The same procedure carried out in Example 1 was repeated, wherein the insulin or peptide KY15 was labeled with/without FITC to form a “thiourea-containing peptide”. Using the CFA method, FTC, FITC-insulin and FITC-KY15 were found to conjugate with the HSA (a “sulfhydryl-containing protein”) through a copper-dependent reaction as shown in FIG. 8A.

In addition, in order to confirm that the FITC-labeled molecules were exactly coupled with the HSA, the resulting conjugated products remaining in the supernatants were coated in ELISA wells and then treated with an anti-insulin antibody. Referring to FIG. 8B, only FITC-insulin was detected. The results indicated that the FITC-labeled insulin conjugated with albumin.

While the invention has been described by way of example and in terms of the preferred embodiments, it is to be understood that the invention is not limited to the disclosed embodiments. To the contrary, it is intended to cover various modifications and similar arrangements (as would be apparent to those skilled in the art). Therefore, the scope of the appended claims should be accorded the broadest interpretation so as to encompass all such modifications and similar arrangements.

Claims

1. A method for reversible modification of thiol groups, comprising:

providing a first material containing at least one sulfhydryl group;

providing a second material containing at least one thiourea group;

and reacting the sulfhydryl group of the first material with the thiourea group of the second material in the presence of copper (II) ion to form a disulfide bond between the first material and the second material.

2. The method as claimed in claim 1, wherein the formation of the disulfide bond is positively dose-dependent upon the concentration of copper (II) ion.

3. The method as claimed in claim 1, wherein the first material and the second material are reacted at a pH range from about 6.0 to about 8.0.

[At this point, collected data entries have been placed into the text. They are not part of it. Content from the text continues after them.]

-- ==== Sys2Proof/Machine/Boot.lean ====
section
/-!
DEFINITION. The boot ROM, INIT, LULL, and the SYS commands that do not end in a reset of their own (R19, R64-R94, R97, R137, R196, R363-R369,
R404, R436-R443, R509, R516, R524-R528, R538, R554).
-/
namespace Sys2Proof.Machine

/-! The boot ROM (R76-R84). -/

/-- The manifest a slot holds: as this part loaded it, or as it was programmed before (log entry 5). -/
def slotMf (s : State) (f : Nat) : List Byte := (tfind s.flash.slotManifest f).getD (Config.factoryManifest f)

/-- The security version of a slot. -/
def slotSv (p : BootProbe) (f : Nat) (s : State) : Nat :=
  match tfind s.flash.slotManifest f with
  | some m => mfSv m
  | none => if f = 0 then p.svA else p.svB

/-- The init stage of a slot this part has loaded holds what its manifest names (R76 step 8). -/
def slotStageOk (s : State) (f : Nat) : Bool :=
  match tfind s.flash.slotManifest f with
  | some m => segHeld m (tget [] s.flash.slotImage f) 0 && segHashGood m (tget [] s.flash.slotImage f) 0
  | none => true

/-- SLOT_x_RESULT of steps 6 to 8 (R74, R80): the probe shows what the flash and the signature check show. -/
def slotResult (p : BootProbe) (f : Nat) (s : State) : Nat :=
  let r := if f = 0 then p.resultA else p.resultB
  if 2 ≤ r && r ≤ 4 then r else if slotSv p f s < s.otp.svBurnt then 5 else if r = 6 || !slotStageOk s f then 6 else 1

/-- STEP after a slot with this result. -/
def resultStep (r : Nat) : Nat := if r = 1 then 9 else if r = 5 then 6 else if r = 6 then 7 else 5

/-- The result of a slot entered in BOOT.STATUS. -/
def setResult (f r : Nat) (s : State) : State :=
  withBoot (fun b => if f = 0 then { b with slotA := r } else { b with slotB := r }) s

/-- INIT on a slot: its init stage runs. -/
def enterInit (p : BootProbe) (f : Nat) (s : State) : State :=
  let m := slotMf s f
  let sv := slotSv p f s
  let b := s.flash.bootRec
  let s := withFw (fun x => { x with imageVersion := mfVersion m, runTag := tagOf m, runSv := sv, runManifest := m }) s
  withSys (fun x => { x with devState := .init, bootSlot := f, trial := b.valid && b.trial && b.preferred = f, recovery := false }) s

/-- FW_VERIFY waits for a recovery image (R84). -/
def waitImage (s : State) : State := withBoot (fun b => { b with waitingImage := true, bootSource := s.sys.strap % 4 }) s

/-- The slots in order, those already marked left out; where none verifies, the wait (R80, R84). -/
def trySlots (p : BootProbe) : List Nat → State → State
  | [], s => waitImage s
  | f :: l, s =>
    let r := slotResult p f s
    let s := setResult f r (withBoot (fun b => { b with step := max b.step (resultStep r) }) s)
    if r = 1 then enterInit p f s else trySlots p l s

/-- The slot that failed in INIT or on trial gets result 7, and a trial one loses its preference (R81). -/
def markFailed (f : Nat) (s : State) : State :=
  let b := s.flash.bootRec
  let s := setResult f 7 (withSys (fun x => { x with slotFailed := none }) s)
  if b.valid && b.trial && b.preferred = f then writeBoot (fun b => { b with preferred := b.committed, trial := false }) s else s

4. The method as claimed in claim 1, wherein Cu (I) ion is released at the step of reacting the first material and the second material.

5. The method as claimed in claim 1, addition of copper (I) chelator to the reaction enhances the coupling reaction between the first material and the second material.

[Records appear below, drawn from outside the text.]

-- ==== Sys2Proof/Machine/Core.lean ====
section
/-!
DEFINITION. The machine as the host runs it.
-/

/-- The machine: its state, its reasons to stop, its step and its state after reset. -/
def Sys2Proof.core : Host.Core := {
  State := Sys2Proof.Machine.State
  Fault := Sys2Proof.Machine.Fault
  Refusal := Sys2Proof.Machine.Refusal
  step := Sys2Proof.Machine.step
  reset := Sys2Proof.Machine.State.reset }
end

6. The method as claimed in claim 1, wherein the disulfide bond is broken by thiol-reducing agents.

7. The method as claimed in claim 1, wherein the disulfide bond is broken at temperature above 25° C.

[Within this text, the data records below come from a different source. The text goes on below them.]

/-- A command whose TAG is that of another in flight on its queue pair is refused with ST_DUPLICATE; the earlier one is unaffected (R108). -/
def Obligations.DuplicateTagRefused : Prop := ∀ (h : Hdr) (c : Cmd) (s : State) (f : Flight),
  answers s = true → f ∈ s.hif.flights → f.qp = h.qp → f.hdr.tag = h.tag →
  (∀ g ∈ s.hif.flights, isFor h c g = false) →
  exec (rowOf h c) s = .next { s with hif := answered h c stDuplicate 0 [] s }

/-- A TIMED command that may start and passes its checks waits on the delay list until act_time, in act_time order, and has no effect
before (R122, R124).
Where the rules leave a choice it follows log entry 28. -/
def Obligations.TimedCommandWaits : Prop := ∀ (h : Hdr) (c : Cmd) (s : State),
  answers s = true → TagFree h s → entryRefusal h (some c) s = stOk → staysDelayed h c = true → Unheld h c s →
  let u : State := { s with hif := { s.hif with flights := s.hif.flights ++ [newFlight h c s] } }
  (runCmd h c u).status = stOk →
  exec (rowOf h c) s = .next { s with hif := { s.hif with
    flights := s.hif.flights ++ [{ newFlight h c s with delayed := true }],
    delayList := delayInsert {
      qp := h.qp, hdr := h, cmd := some c, ref := (timedOf s h.qp).ref, lateNs := (timedOf s h.qp).lateNs, actNs := h.actTime } s.hif.delayList } }

/-- What holds a command back: an earlier one of its flow in flight keeps its side effects staged (R114), an ORDERED one of its ring keeps it
from starting (R115), and work that continues on its instance ends it with ST_BUSY (R117).
Where the rules leave a choice it follows log entry 28. -/
def Obligations.HeldCommandHasNoEffect : Prop := ∀ (h : Hdr) (c : Cmd) (s : State),
  answers s = true → TagFree h s → entryRefusal h (some c) s = stOk → staysDelayed h c = false →
  let ordered := ∃ f ∈ s.hif.flights, f.qp = h.qp ∧ (hflag h 0 = true ∨ hflag f.hdr 0 = true)
  let sameFlow := ∃ f ∈ s.hif.flights, flowKey f = (opcodeOf c / 256, h.flow)
  (ordered → exec (rowOf h c) s = .next { s with hif := { s.hif with flights := s.hif.flights ++ [newFlight h c s] } }) ∧
  (¬ ordered → sameFlow →
    exec (rowOf h c) s = .next { s with hif := { s.hif with flights := s.hif.flights ++ [{ newFlight h c s with staged := true }] } }) ∧
  (¬ ordered → ¬ sameFlow → replyFull s h.qp = false → jobBusy c h.flow s = true →
    exec (rowOf h c) s = .next { s with hif := answered h c stBusy 0 [] s })

/-- The doorbells of queue pair q (R98, R101): a value below the ring's size is taken; one of 2^n or above is ignored, sets FETCH_ERROR and
raises EV_HIF_DOORBELL. A reply doorbell also clears CQ_FULL. Queue pairs 64 and up have none. -/
def Obligations.QueuePairDoorbells : Prop := ∀ (q value : Nat) (s : State),
  let x := qpOf s q
  let v := value % 4096
  (64 ≤ q → exec (.sqDoorbellWrite q value) s = .next s ∧ exec (.cqDoorbellWrite q value) s = .next s) ∧
  (q < 64 → pfFrozen s x.func = false →
    (v < 2 ^ x.sqLog2 → exec (.sqDoorbellWrite q value) s = .next (withQp q (fun y => { y with sqTail := v }) s)) ∧
    (2 ^ x.sqLog2 ≤ v → exec (.sqDoorbellWrite q value) s = .next (raise 0x010 (withQp q (fun y => { y with fetchError := true }) s))) ∧
    (2 ^ x.cqLog2 ≤ v → exec (.cqDoorbellWrite q value) s = .next (raise 0x010 (withQp q (fun y => { y with fetchError := true }) s))) ∧
    (v < 2 ^ x.cqLog2 → ∃ t, exec (.cqDoorbellWrite q value) s = .next t ∧
      t = { s with hif := t.hif, evt := t.evt } ∧ t.hif = { s.hif with qps := t.hif.qps } ∧
      (∀ p, p ≠ q → qpOf t p = qpOf s p) ∧ (qpOf t q).cqHead = v ∧ (qpOf t q).cqFull = false ∧
      (qpOf t q).unsignalled ≤ x.unsignalled ∧ (qpOf t q).unsignalled ≤ unread (qpOf t q) ∧
      t.evt = { s.evt with msgs := t.evt.msgs, held := t.evt.held } ∧
      (vecPending t (replyVector s q) = true → replyVector s q ∈ s.evt.unmasked →
        t.evt.msgs = s.evt.msgs ++ [replyVector s q]))) ∧
  (q < 64 → pfFrozen s x.func = true → exec (.sqDoorbellWrite q value) s = .next s ∧ exec (.cqDoorbellWrite q value) s = .next s)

8. The method as claimed in claim 1, wherein the disulfide bond is broken by acidic pH (<6.0) or basic pH (>8.0).

9. The method as claimed in claim 1, wherein the disulfide bond is broken by the copper (I) ion at pH below 7.0.

10. The method as claimed in claim 1, wherein the first and/or the second material comprises a nucleic acid, a lipid, a fatty acid, a carbohydrate, a protein, a peptide, an amino acid, a chemical compound including natural and synthetic polymers, isotopes or fluorescent dyes, respectively.